Its screen paint. Used instead of just white paint for better visual from a projector. It looks like they cover the broad spectrum of possibilities of 3D, HD, and basic.


----------



## kmp (Jan 30, 2011)

Dry wall has to be absolutely perfect for these products to perform. Level 5 is not good enough. I bid a job that spec'ed this product and a level 6 was called for. But since level 4 is the new level 5 we need a level 6.


----------



## Delta Painting (Apr 27, 2010)

Level 6 lol... :whistling2:


----------



## journeymanPainter (Feb 26, 2014)

Might need to get a prestige level drywall/taper


----------



## paintpimp (Jun 29, 2007)

You need the brand name, model number of the projector. They determine the shade of white you need for optimal reflectance.


----------



## Rbriggs82 (Jul 9, 2012)

Delta Painting said:


> Level 6 lol... :whistling2:


Once, in the before time the long long ago I witnessed a level 6 ... It was so beautiful I cried like a baby. True story :thumbup:


----------



## PACman (Oct 24, 2014)

I must confess I was thinking of something completely different when i read "screen goo.".


----------



## slinger58 (Feb 11, 2013)

PACman said:


> I must confess I was thinking of something completely different when i read "screen goo.".


Shame on ya! Lol


----------



## CApainter (Jun 29, 2007)

PACman said:


> I must confess I was thinking of something completely different when i read "screen goo.".
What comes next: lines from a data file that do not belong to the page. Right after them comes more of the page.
/-- R3, R7, R10, R21: each lamp that is LIT at a minute tick is charged by its ECO line, no other lamp is; a tick with a lamp LIT
advances the lit-tick count or saves; a life state that the charge moves is held and told by LAMP-LIFE. The whole effect of a tick
at which no booking leads, starts or ends, in either order of the LAU and the timetable, where a moved life state has no held demand
to free. And for every tick that the LAU takes first, whatever the timetable then does: the account and the life state of a LIT
lamp. -/
def Obligations.MinuteTickChargesLitLamps : Prop :=
  ∀ (s : State) (first : TickTaker), s.powered = true → s.clock.minute < 10080 →
    let minute := if s.clock.minute = 10079 then 0 else s.clock.minute + 1
    let lit (l : Lamp) : Bool := s.lampState l == .lit
    let charged (l : Lamp) : LampAccount :=
      let x := s.account l
      if lit l then
        if s.ecoLine l then
          { x with
            wear := min 4294967295 (x.wear + s.accounts.weights.eco), ecoMinutes := min 16777215 (x.ecoMinutes + 1) }
        else { x with wear := min 4294967295 (x.wear + 16), fullMinutes := min 16777215 (x.fullMinutes + 1) }
      else x
    let life (l : Lamp) : LifeState := if lit l then (charged l).lifeState else s.accounts.life.get l
    let moved (l : Lamp) : Prop := life l ≠ s.accounts.life.get l
    let cursor := if minute = 0 then 0 else s.timetable.cursor
    let lamps : PerLamp LampAccount := ⟨charged .a, charged .b⟩
    let ticked : State := { s with
      clock := ⟨minute, 0, s.clock.valid⟩, accounts.lamps := lamps, accounts.life := ⟨life .a, life .b⟩
      timetable.cursor := cursor }
    let counted : State :=
      if lit .a = false ∧ lit .b = false then ticked
      else if s.accounts.litTicks < 5 then { ticked with accounts.litTicks := s.accounts.litTicks + 1 }
      else { ticked with
        accounts.litTicks := 0
        store.accounts := some ⟨lamps, s.accounts.weights, s.accounts.history, s.accounts.replacements⟩ }
    let tell (l : Lamp) (x : State) : State := if moved l then x.post (.lampLife l) (life l).number else x
    let eventless : Prop := s.timetable.state = .disabled ∨ s.timetable.state = .noTime ∨
      (∃ b, s.activeBooking = some b ∧ b.config.stop + b.extension ≠ minute ∧
        ¬ (b.config.stop + b.extension = 10080 ∧ minute = 0)) ∨
      (s.timetable.active = none ∧
        ∀ b ∈ s.timetable.table[if cursor < s.timetable.table.length then cursor else 0]?,
          b.config.start ≠ minute ∧
          (s.timetable.state = .idle ∨ s.timetable.state = .grace →
            b.config.lead = 0 ∨ (b.config.start + 10080 - b.config.lead) % 10080 ≠ minute))
    (eventless → (moved .a ∨ moved .b → s.BlankLegal ∧ s.power.held = false ∧ s.power.state ≠ .standby) →
      exec (.minuteTick first) s = .next (tell .a (tell .b counted)) ∨
      exec (.minuteTick first) s = .next (tell .b (tell .a counted))) ∧
    (first = .accounts → ∀ l : Lamp, lit l = true →
      ∃ t : State, exec (.minuteTick first) s = .next t ∧ t.account l = charged l ∧ t.accounts.life.get l = life l)

/-! ### Ignition, cooling and the lines of the lamps (02) -/

/-- R30, R31, R32, R38: what the expiry of an ignition window and of a retry wait do, the pulse that makes the lamp BLOCKED, which
abandons its strike, and a Set Lamp Thresholds that does so: the mark in the window, COOLING at once in the wait. R47, R58: what
becomes of the session of a STRIKING lamp that is lost in WARMING, by failing, by an abandoned window or from its wait: the other
lamp burns on under DUAL; the other lamp joins, struck from DARK or made strike-pending in COOLING; no lamp joins, and the
projector is in COOLING-DOWN with the demand held. The model's choices: such a loss is no re-check, so that under DUAL the demand stays
held beside an available lamp, and the order of the notices of the LAU, the LCU and the PDU (log 8); NO-LAMP before POWER-STATE
(log 31). -/
def Obligations.IgnitionWindowsAndRetries : Prop :=
  ∀ (s : State) (l : Lamp), s.powered = true →
    let put (c : LampCondition) : PerLamp LampControl := s.lamps.lamp.set l { s.lamps.lamp.get l with condition := c }
    let pulsed (m : Lamp) : LampAccount := { s.account m with
      wear := min 4294967295 ((s.account m).wear + s.accounts.weights.penalty * 16)
      strikes := min 65535 ((s.account m).strikes + 1) }
    let charged (m : Lamp) : PerLamp LampAccount := s.accounts.lamps.set m (pulsed m)
    -- the end of command `c` when the LCU and the LAU leave `t`, lamp `l` is lost, and the reply to `c`, if any, is `reply`
    let ends (c : Instr) (t : State) (reply : State → State) : Prop :=
      s.power.session.get l = true → s.power.demand ≠ ⟨false, false, false⟩ → s.power.state = .warming →
      s.power.held = false → s.power.degraded = false →
      let without := s.power.session.set l false
      let other := s.lamps.lamp.get l.other
      (s.power.latched = some .dual → s.power.session.get l.other = true → s.lampState l.other = .lit →
        exec c s = .next (reply ((({ t with
          power.session := without, power.state := .on, power.degraded := true } : State).post .powerState
            34).followBlankTimer))) ∧
      (s.power.session.get l.other = false →
        (∀ policy ∈ [LampPolicy.alternate, .fixedA, .fixedB], s.power.latched = some policy →
          s.accounts.life.get l.other ≠ .blocked → s.lamps.thermalHold = false →
          (s.condition l.other = .dark → s.lines.lit.get l.other = false →
            (pulsed l.other).lifeState = s.accounts.life.get l.other →
            exec c s = .next (reply ((({ t with
              lamps.lamp := t.lamps.lamp.set l.other { other with condition := .window 1 3 false }
              accounts.lamps := t.accounts.lamps.set l.other (pulsed l.other)
              power.session := without.set l.other true } : State).post (.lampState l.other) 1).followBlankTimer))) ∧
          (∀ (timer : Nat) (b : Bool), s.condition l.other = .cooling timer b →
            exec c s = .next (reply (({ t with
              lamps.lamp := t.lamps.lamp.set l.other { other with condition := .cooling timer true }
              power.session := without.set l.other true } : State).followBlankTimer)))) ∧
        (s.power.latched = some .dual ∨ s.available l.other = false → 0 < s.lamps.params.coolDown →
          exec c s = .next (reply (((({ t with
            power.session := without, power.state := .coolingDown, power.held := true } : State).post .noLamp
              (if s.lamps.thermalHold then 2 else 1)).post .powerState 19).followBlankTimer))))
    let left (c : LampCondition) : State := { s with
      lamps.lamp := put c, store.accounts := some s.accounts.saved, accounts.litTicks := 0 }
    let failed : State :=
      ((left (.failed s.lamps.params.coolDown)).post (.lampFailed l) 1).post (.lampState l) 4
    (∀ k t wait : Nat, s.condition l = .window k t false → k < s.lamps.params.strikeLimit →
      (k, wait) ∈ [(1, 10), (2, 20), (3, 40), (4, 80), (5, 80)] →
      exec (.ignitionWindowExpiry l) s = .next { s with lamps.lamp := put (.retry k wait) }) ∧
    (∀ k t : Nat, s.condition l = .retry k t → k < s.lamps.params.strikeLimit → s.lines.lit.get l = false →
      ((pulsed l).lifeState = s.accounts.life.get l →
        exec (.retryWaitExpiry l) s = .next { s with
          lamps.lamp := put (.window (k + 1) 3 false), accounts.lamps := charged l }) ∧
      (s.BlankLegal → s.power.held = false → s.power.state ≠ .standby → s.accounts.life.get l ≠ .blocked →
        (pulsed l).lifeState = .blocked →
        exec (.retryWaitExpiry l) s = .next (({ s with
          lamps.lamp := put (.window (k + 1) 3 true), accounts.lamps := charged l
          accounts.life := s.accounts.life.set l .blocked } : State).post (.lampLife l) 3))) ∧
    (∀ k t : Nat, s.lamps.params.strikeLimit ≤ k →
      (s.condition l = .window k t false → ends (.ignitionWindowExpiry l) failed (fun x => x)) ∧
      (s.condition l = .retry k t → ends (.retryWaitExpiry l) failed (fun x => x))) ∧
    (∀ k t : Nat, s.condition l = .window k t true →
      ends (.ignitionWindowExpiry l) ((left (.cooling s.lamps.params.coolDown false)).post (.lampState l) 3) (fun x => x)) ∧
    (∀ x r0 r1 w0 w1 g0 g1 : Byte, s.Ready .facility → s.BlankLegal → x = lampByte l →
      let rated := max 500 (min 20000 (readU16 r0 r1))
      let warn := min 2000 (readU16 w0 w1)
      let grace := min 1000 (readU16 g0 g1)
      let account : LampAccount := { s.account l with ratedLife := rated, warnOffset := warn, grace := grace }
      account.lifeState = .blocked → s.accounts.life.get l ≠ .blocked →
      let req : Instr := .setLampThresholds .facility [x, r0, r1, w0, w1, g0, g1]
      let lamps := s.accounts.lamps.set l account
      let blocked (c : LampCondition) : State := ({ s with
        lamps.lamp := put c, accounts.lamps := lamps, accounts.life := s.accounts.life.set l .blocked, accounts.litTicks := 0
        store.accounts := some ⟨lamps, s.accounts.weights, s.accounts.history, s.accounts.replacements⟩ } : State).post
          (.lampLife l) 3
      let reply (t : State) : State := t.answer .facility 0x63 [x, r0, r1, w0, w1, g0, g1]
        ⟨if rated = readU16 r0 r1 ∧ warn = readU16 w0 w1 ∧ grace = readU16 g0 g1 then .ok else .clamped, [3]⟩
      (∀ (k t : Nat) (b : Bool), s.condition l = .window k t b → s.power.held = false → s.power.state ≠ .standby →
        exec req s = .next (reply (blocked (.window k t true)))) ∧
      (∀ k t : Nat, s.condition l = .retry k t →
        ends req ((blocked (.cooling s.lamps.params.coolDown false)).post (.lampState l) 3) reply))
That's why I was as apprehensive entering this thread as I would be entering a Broadway peep show.


----------



## PACman (Oct 24, 2014)

CApainter said:


> That's why I was as apprehensive entering this thread as I would be entering a Broadway peep show.


Dang I was thinking dog snot on a screen door! What the hell were you guys thinking of?


----------



## slinger58 (Feb 11, 2013)

PACman said:


> Dang I was thinking dog snot on a screen door! What the hell were you guys thinking of?


Uh, you ain't gonna be able to sell that here.


----------



## thomesallen (Mar 24, 2016)

Screen Goo is a highly reflective acrylic paint designed for video projection.


----------



## Epoxy Pro (Oct 7, 2012)

I agree the website is bad. I called them instead of trying to figure out that site.


----------